What to do: Among the lines below, copy exactly those from the one with "(new, old) =>" through the one with "def Block.activity (b", counting both ends.

• • • •

-- ==== Sys2Proof/Machine/Tap.lean ====
section
/-! DEFINITION. Grist taps (03_grist_taps) and their counter tiles (10_counters_freeze): the chain, the tap slot, context
and clock-state changes, drains, power-up, enables, and strobes. Each command carries `cyc`, the tap cycles since the
tap's previous command. -/

namespace Sys2Proof.Machine

/-! ### Counters (R275 to R283) -/

def Counter.en (c : Counter) : Bool := bit c.w0 0
def Counter.owner (c : Counter) : Nat := fld c.w0 1 7
def Counter.evsel (c : Counter) : Nat := fld c.w0 8 8
def Counter.reason (c : Counter) : Nat := fld c.w0 16 6
def Counter.cls (c : Counter) : Nat := fld c.w0 22 4
def Counter.clrOnFreeze (c : Counter) : Bool := bit c.w0 26
def Counter.report (c : Counter) : Bool := bit c.w0 27

/-- Granularity of a tenant's view of a counter as a power of two (R391). -/
def granLog2 (evsel : Nat) : Nat := if 1 ≤ evsel && evsel ≤ 7 then 12 else 6

/-- A value with its low bits cleared to the granularity; a saturated value stays all ones (R391). -/
def coarsen (evsel v : Nat) : Nat :=
  if v ≥ 2 ^ 48 - 1 then v else v / 2 ^ granLog2 evsel * 2 ^ granLog2 evsel

/-- The effective `REPORT_LOG2` (R275, R283). -/
def Counter.reportLog2 (c : Counter) : Nat :=
  let n := max 10 (fld c.w1 24 6)
  if c.owner < 64 then max n (granLog2 c.evsel) else n

/-- The counter counts work of a context (R278). -/
def Counter.covers (c : Counter) (ctx : Nat) : Bool :=
  c.owner ≥ 64 || (decide (fld c.w1 0 12 ≤ ctx) && decide (ctx ≤ fld c.w1 12 12))

/-- Adds to a counter: 48 bits, saturating (R11); passing a multiple of 2^`REPORT_LOG2` makes a report due (R282). -/
def Counter.add (c : Counter) (n : Nat) : Counter :=
  let v := satAdd 48 c.value n
  { c with value := v, pendC := c.pendC || (c.report && c.value / 2 ^ c.reportLog2 != v / 2 ^ c.reportLog2) }

/-- The selection of R276 counts each tap cycle in the tap's present condition. -/
def Tap.cycleSel (t : Tap) (c : Counter) : Bool :=
  let inState := fun (n : Nat) => match t.est with | some (s, _) => s == n | none => false
  match c.evsel with
  | 1 => true
  | 2 => inState 0
  | 3 => inState 1
  | 4 => inState 2
  | 5 => (match t.est with | some (s, r) => s == 2 && r == c.reason | none => false)
  | 6 => inState 3
  | 7 => t.clk == 1
  | _ => false

/-- Counts `n` tap cycles (R276 to R278, R280); a tile counts while the tap's enable is high. DEDUCED, log entry 26. -/
def Tap.countCycles (t : Tap) (n : Nat) : Tap :=
  if !t.en || n = 0 then t
  else
    let active := match t.est with | some (s, _) => s != 0 | none => false
    { t with
      cnt := tmap {} t.cnt (fun _ c => if c.en && t.cycleSel c && c.covers t.ctx then c.add n else c)
      aoCycles := satAdd 32 t.aoCycles n
      aoActive := if active then satAdd 32 t.aoActive n else t.aoActive }

/-- What an item adds to a counter (R276). DEDUCED, log entry 26. -/
def itemAdds (c : Counter) (cls : Nat) (p : Payload) : Nat :=
  let k := payKind p
  match c.evsel with
  | 8 => b2n (cls == c.cls)
  | 9 => b2n (cls == clsE && k == 0 && fld p 42 2 == 2)
  | 10 => b2n (cls == clsS && k == 0)
  | 11 => if cls = clsS && k = 2 then fld p 0 24 else 0
  | 12 => if cls = clsE && (k = 1 || k = 2) then fld p 0 24 else 0
  | 13 => if cls = clsE && k = 2 then fld p 24 12 else 0
  | 14 => b2n (cls == clsL && k == 1)
  | _ => 0

/-- Counts an accepted engine item (R279). DEDUCED, log entry 26. -/
def Tap.countItem (t : Tap) (cls : Nat) (p : Payload) : Tap :=
  { t with cnt := tmap {} t.cnt (fun _ c =>
      let n := itemAdds c cls p
      if c.en && n != 0 && c.covers t.ctx then c.add n else c) }

/-- Counts a tap happening of selection 0x0F or 0x10 (R276); such counters are the operator's. -/
def Tap.countTap (t : Tap) (sel : Nat) : Tap :=
  { t with cnt := tmap {} t.cnt (fun _ c => if c.en && c.evsel == sel then c.add 1 else c) }

/-! ### The passage of tap cycles -/

/-- The tap writes items: enabled and no drain acknowledged (R21, R87). -/
def Tap.writes (t : Tap) : Bool := t.en && !t.drainAck

/-- A counter report that falls due while the acknowledge is high is dropped (R87). -/
def Tap.dropReports (t : Tap) : Tap :=
  if t.drainAck then { t with cnt := tmap {} t.cnt (fun _ c => { c with pendC := false }) } else t

/-- The acknowledge of an abandoned drain falls in the cycle after the request was sampled low, and P UP with `ABORTED`
falls due in the first enabled cycle (R88, R89). -/
def Tap.lowerAck (t : Tap) : Tap :=
  if t.abandoned && t.drainAck then
    { t with
      drainReq := false, drainAck := false, drainCyc := 0, abandoned := false, pUp := some (true, false, t.drainLost) }
  else t

/-- A request that could not be sampled before is newly sampled in the first of `cyc` cycles (R86, R89). -/
def Tap.takeRequest (t : Tap) (cyc : Nat) : Tap :=
  match t.reqNext with
  | some pwr =>
    if t.abandoned then t
    else { t with
      reqNext := none, drainReq := true, drainCyc := cyc - 1, pDown := if t.writes then some pwr else t.pDown }
  | none => t

/-- `cyc` tap cycles pass: the delta counter, the drain time and the defer of a waiting anchor mark grow, and the tile
counts. An anchor mark that would need a defer above 15 is abandoned (R74). DESIGN CHOICE, log entry 7. -/
def Tap.advance (t : Tap) (cyc : Nat) : Tap :=
  if cyc = 0 then t
  else
    let t := t.countCycles cyc
    let t := { t with
      since := min (t.since + cyc) (2 ^ 48)
      drainCyc := if t.drainReq then t.drainCyc + cyc else t.drainCyc
      slotUsed := false
      engUsed := false
      pAnchor := match t.pAnchor with
        | some (n, s, p, d) => if d + cyc > 15 then none else some (n, s, p, d + cyc)
        | none => none }
    (t.dropReports.lowerAck).takeRequest cyc

/-- The oldest unclaimed item of a full chain is discarded (R72); the next A item carries `FULL` (R79). -/
def Tap.room (t : Tap) (below : Bool) : Tap :=
  if t.chain.length < 32 then t
  else { t.countTap 0x0F with
    chain := t.chain.drop 1, tapLost := satAdd 16 t.tapLost 1, w := t.w || below, full := true }

/-- An item enters the chain (R38, R72). -/
def Tap.push (t : Tap) (below : Bool) (cls : Nat) (p : Payload) (delta strobe : Nat) : Tap :=
  let t := t.room below
  { t with
    chain := t.chain ++ [{ cls := cls, delta := delta, pay := p, ctx := t.ctx, strobe := strobe }]
    since := 0 }

/-- An item enters the chain of tap `n`: an overwrite counts as a loss (R72, R509), and below Run the tap raises a wake
request (R22). -/
def Block.tapPush (b : Block) (n cls : Nat) (p : Payload) (delta strobe : Nat) : Block :=
  let b := b.requestWake 0
  let below := !b.running
  let lossy := decide ((b.tap n).chain.length ≥ 32)
  let g := b.gt
  let b := b.modTap n (fun t =>
    let t := t.push below cls p delta strobe
    if lossy then { t with lossAt := t.lossAt ++ [g] } else t)
  if lossy then b.loss (if below then 2 else 0) else b

/-- A tap-slot item enters the chain of tap `n`: the one that the tap slot takes in this cycle (R40, R71). -/
def Block.slotPush (b : Block) (n cls : Nat) (p : Payload) (delta strobe : Nat) : Block :=
  (b.modTap n (fun t => { t with slotUsed := true })).tapPush n cls p delta strobe

/-- The clock-state mark from state `old` to `new` (R50); one into running from stopped makes `FULL` pend (R79). -/
def Block.clockMark (b : Block) (n new old : Nat) : Block :=
  let d := min (b.tap n).since 4095
  (b.modTap n (fun t => { t with
    pClk := none, lastMark := new, full := t.full || (new == 0 && old == 2) })).slotPush n clsClock
      (pay (new * 2 ^ 42 + old * 2 ^ 40)) d 0

/-- `cyc` tap cycles pass at tap `n`. A clock-state mark that pends (R87) is written in the first of them, ahead of every
other item: it never waits (R73). -/
def Block.passTap (b : Block) (n cyc : Nat) : Block :=
  match (b.tap n).pClk with
  | some (new, old) =>
    if cyc > 0 && (b.tap n).writes then
      ((b.modTap n (fun t => t.advance 1)).clockMark n new old).modTap n (fun t => t.advance (cyc - 1))
    else b.modTap n (fun t => t.advance cyc)
  | none => b.modTap n (fun t => t.advance cyc)

/-- An enabled tap accepted an item: the activity that R467 and R471 look at. -/
def Block.activity (b : Block) : Block :=
  b.modPower (fun p => { p with lastAct := b.gt, lowAsked := p.lowAsked && !p.clkReq })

• • • •

Your solution:
  | some (new, old) =>
    if cyc > 0 && (b.tap n).writes then
      ((b.modTap n (fun t => t.advance 1)).clockMark n new old).modTap n (fun t => t.advance (cyc - 1))
    else b.modTap n (fun t => t.advance cyc)
  | none => b.modTap n (fun t => t.advance cyc)

/-- An enabled tap accepted an item: the activity that R467 and R471 look at. -/
def Block.activity (b : Block) : Block :=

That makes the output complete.